- What is required: For each line of the data below that holds "readTap", copy the line.

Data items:
┄┄┄┄┄┄┄┄┄┄┄┄┄┄┄┄┄┄┄┄

-- ==== Sys2Proof/Machine/BindCheck.lean ====
section
/-! DEFINITION. Reading a binding block, and the checks of Table 6.4, steps 8 to 12, with the placement that a binding
which passes them takes (R144 to R152, R336, R436). -/

namespace Sys2Proof.Machine

/-! ### The block (Table 12.10) -/

/-- A source entry. -/
def readSource (l : List Byte) (o : Nat) : SourceEntry :=
  { tensor := leAt l o 2, port := leAt l (o + 2) 1, die := leAt l (o + 3) 1, stream := leAt l (o + 4) 1,
    lockedBy := leAt l (o + 5) 1, width := leAt l (o + 8) 2, height := leAt l (o + 10) 2, pixfmt := leAt l (o + 12) 1,
    plane := leAt l (o + 13) 1 }

/-- A layer entry. -/
def readLayer (l : List Byte) (o : Nat) : LayerEntry :=
  { layer := leAt l o 1, pixfmt := leAt l (o + 1) 1, op := leAt l (o + 2) 2, source := leAt l (o + 4) 1 }

/-- An import entry. -/
def readImport (l : List Byte) (o : Nat) : ImportEntry :=
  { bundleVirt := leAt l o 2, funcVirt := leAt l (o + 2) 2, die := leAt l (o + 4) 1 }

/-- A tap. -/
def readTap (l : List Byte) (o : Nat) : TapEntry :=
  { op := leAt l o 2, step := BitVec.ofNat 64 (leAt l (o + 8) 8), addr := BitVec.ofNat 64 (leAt l (o + 16) 8),
    length := leAt l (o + 24) 4 }

/-- A binding block. -/
def readBinding (l : List Byte) : Binding :=
  let ns := leAt l 54 1
  let nl := leAt l 55 1
  let ni := leAt l 56 1
  let nt := leAt l 57 1
  let lo := 128 + 16 * ns
  let im := lo + 16 * nl
  let tp := im + 8 * ni
  { bundle := leAt l 0 2, flags := BitVec.ofNat 8 (leAt l 2 1), h := leAt l 3 1, head0 := leAt l 4 1, cols := leAt l 5 1,
    rows := leAt l 6 1, lock := leAt l 7 1, w := leAt l 8 2, a := leAt l 10 2, vtotal := leAt l 12 2,
    htotal := leAt l 14 2, rate := leAt l 16 4, rq := leAt l 20 1, coef := leAt l 21 1, fs := leAt l 22 1,
    btCap := leAt l 24 4, dram := leAt l 32 8, cq := leAt l 40 4, eq := leAt l 44 4, frec := leAt l 48 2,
    srcJ := leAt l 50 2, srcJ1 := leAt l 52 2, first := BitVec.ofNat 64 (leAt l 64 8),
    last := BitVec.ofNat 64 (leAt l 72 8), ckpt := BitVec.ofNat 64 (leAt l 80 8),
    sources := (List.range ns).map fun i => readSource l (128 + 16 * i),
    layers := (List.range nl).map fun i => readLayer l (lo + 16 * i),
    imports := (List.range ni).map fun i => readImport l (im + 8 * i),
    taps := (List.range nt).map fun i => readTap l (tp + 32 * i) }

/-- Bytes of a range are 0. -/
def zeroAt (l : List Byte) (o n : Nat) : Bool := leAt l o n == 0

/-- Format and ranges of a block (R336, item 1). -/
def bindingFormatOk (l : List Byte) (dies : Nat) : Bool :=
  let bd := readBinding l
  let ns := leAt l 54 1
  let nl := leAt l 55 1
  let ni := leAt l 56 1
  let nt := leAt l 57 1
  let lo := 128 + 16 * ns
  let im := lo + 16 * nl
  let tp := im + 8 * ni
  let replay := bd.flags.getLsbD 0
  decide (128 ≤ l.length) && l.length == tp + 32 * nt && decide (bd.flags.toNat < 32) &&
    (bd.h == 0 || bd.h == 8 || bd.h == 16 || bd.h == 32 || bd.h == 64) && decide (1 ≤ bd.cols) && decide (1 ≤ bd.rows) &&
    decide (bd.head0 + bd.cols * bd.rows ≤ dies) && decide (bd.lock ≤ 2) && decide (bd.rq ≤ 2) && decide (bd.coef ≤ 3) &&
    decide (bd.fs ≤ 8) && bd.dram % 65536 == 0 && zeroAt l 23 1 && zeroAt l 28 4 && zeroAt l 58 6 && zeroAt l 88 40 &&
    decide (ns ≤ 8) && decide (1 ≤ nl) && decide (nl ≤ 16) && decide (ni ≤ 64) && decide (nt ≤ 8) &&
    (replay || (!bd.flags.getLsbD 1 && nt == 0 && bd.first == 0 && bd.last == 0 && bd.ckpt == 0)) &&
    (bd.sources.all fun s => decide (s.port ≤ 3) && decide (s.die < dies) && decide (s.lockedBy ≤ 3) &&
      decide (s.pixfmt ≤ 13) && decide (s.plane ≤ 1) && decide (s.stream < 64)) &&
    ((List.range ns).all fun i => zeroAt l (128 + 16 * i + 6) 2 && zeroAt l (128 + 16 * i + 14) 2) &&
    (bd.layers.all fun x => decide (x.layer ≤ 15) && decide (x.pixfmt ≤ 13)) && distinct (bd.layers.map LayerEntry.layer) &&
    ((List.range nl).all fun i => zeroAt l (lo + 16 * i + 5) 11) &&
    (bd.imports.all fun x => decide (x.bundleVirt < 4096) && decide (x.funcVirt < 4096) && decide (x.die < dies)) &&
    ((List.range ni).all fun i => zeroAt l (im + 8 * i + 5) 3) &&
    (List.range nt).all fun i => zeroAt l (tp + 32 * i + 2) 6 && zeroAt l (tp + 32 * i + 28) 4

┄┄┄┄┄┄┄┄┄┄┄┄┄┄┄┄┄┄┄┄

- Response box:
def readTap (l : List Byte) (o : Nat) : TapEntry :=
    taps := (List.range nt).map fun i => readTap l (tp + 32 * i) }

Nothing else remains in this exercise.